*What is being asked:* Would you repeat the whole listing exactly?

*Extracted entries:*
/-- Steps of READ_BYTE. -/
def stepOfReadByte : SeqOp → Bool
  | .rx _ => true
  | .finish .byte => true
  | _ => false

/-- Steps of TRANSLATE. -/
def stepOfTranslate : SeqOp → Bool
  | .finish (.value _) => true
  | _ => false

/-- Steps of WRITE_REG, READ_REG and SCAN_ROW. -/
def stepOfAccess : SeqOp → Bool
  | .tx _ => true
  | .rx _ => true
  | .noteFail => true
  | .settle => true
  | .finish .access => true
  | .finish .accessByte => true
  | .finish .row => true
  | op => stepOfRetry op

/-- Steps of SCAN_KEYPAD. -/
def stepOfScan : SeqOp → Bool
  | .accZero => true
  | .accRow => true
  | .finish .mask => true
  | op => stepOfAccess op

/-- The commands that run a retry sequence for the expander, and START_RETRY (R103, R153, R155). -/
def retriesBus : Instr → Bool
  | .startRetry _ _ => true
  | .writeReg _ _ => true
  | .readReg _ => true
  | .scanRow _ => true
  | .scanKeypad => true
  | .scanEdge => true
  | .start _ _ => false
  | .repstart _ _ => false
  | .writeByte _ => false
  | .readByte _ => false
  | .stop => false
  | .translate _ => false

/-- The wiring of R6: rows on bits 0 to 3 of OUT1, columns on bits 4 to 7 of IN1. -/
def defaultWiring (p : Params) : Prop :=
  p.rowReg = 3#3 ∧ p.colReg = 1#3 ∧ p.rowBit = #v[0#3, 1#3, 2#3, 3#3] ∧ p.colShift = 4

/-- The byte a transmitted byte would be stored at, if the device stores it (R64). -/
def Device.storeAddress : Device → Option Nat
  | .simx m => if m.pointerNext then none else some m.px.toNat
  | .simk m _ => if m.pointerNext then none else some m.px.toNat
  | .free => none
  | .absent => none

/-- The environment of a reference device (R64, R65) whose bus phases are not overridden by a script. -/
def Env.Plain (e : Env) : Prop :=
  e.starts = [] ∧ e.addrs = [] ∧ e.txs = [] ∧
  match e.device with
  | .simx _ => True
  | .simk _ _ => True
  | .free => False
  | .absent => False

end Sys2Proof.Machine
end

*Answer to this exercise:*
/-- Steps of READ_BYTE. -/
def stepOfReadByte : SeqOp → Bool
  | .rx _ => true
  | .finish .byte => true
  | _ => false

/-- Steps of TRANSLATE. -/
def stepOfTranslate : SeqOp → Bool
  | .finish (.value _) => true
  | _ => false

/-- Steps of WRITE_REG, READ_REG and SCAN_ROW. -/
def stepOfAccess : SeqOp → Bool
  | .tx _ => true
  | .rx _ => true
  | .noteFail => true
  | .settle => true
  | .finish .access => true
  | .finish .accessByte => true
  | .finish .row => true
  | op => stepOfRetry op

/-- Steps of SCAN_KEYPAD. -/
def stepOfScan : SeqOp → Bool
  | .accZero => true
  | .accRow => true
  | .finish .mask => true
  | op => stepOfAccess op

/-- The commands that run a retry sequence for the expander, and START_RETRY (R103, R153, R155). -/
def retriesBus : Instr → Bool
  | .startRetry _ _ => true
  | .writeReg _ _ => true
  | .readReg _ => true
  | .scanRow _ => true
  | .scanKeypad => true
  | .scanEdge => true
  | .start _ _ => false
  | .repstart _ _ => false
  | .writeByte _ => false
  | .readByte _ => false
  | .stop => false
  | .translate _ => false

/-- The wiring of R6: rows on bits 0 to 3 of OUT1, columns on bits 4 to 7 of IN1. -/
def defaultWiring (p : Params) : Prop :=
  p.rowReg = 3#3 ∧ p.colReg = 1#3 ∧ p.rowBit = #v[0#3, 1#3, 2#3, 3#3] ∧ p.colShift = 4

/-- The byte a transmitted byte would be stored at, if the device stores it (R64). -/
def Device.storeAddress : Device → Option Nat
  | .simx m => if m.pointerNext then none else some m.px.toNat
  | .simk m _ => if m.pointerNext then none else some m.px.toNat
  | .free => none
  | .absent => none

/-- The environment of a reference device (R64, R65) whose bus phases are not overridden by a script. -/
def Env.Plain (e : Env) : Prop :=
  e.starts = [] ∧ e.addrs = [] ∧ e.txs = [] ∧
  match e.device with
  | .simx _ => True
  | .simk _ _ => True
  | .free => False
  | .absent => False

end Sys2Proof.Machine
end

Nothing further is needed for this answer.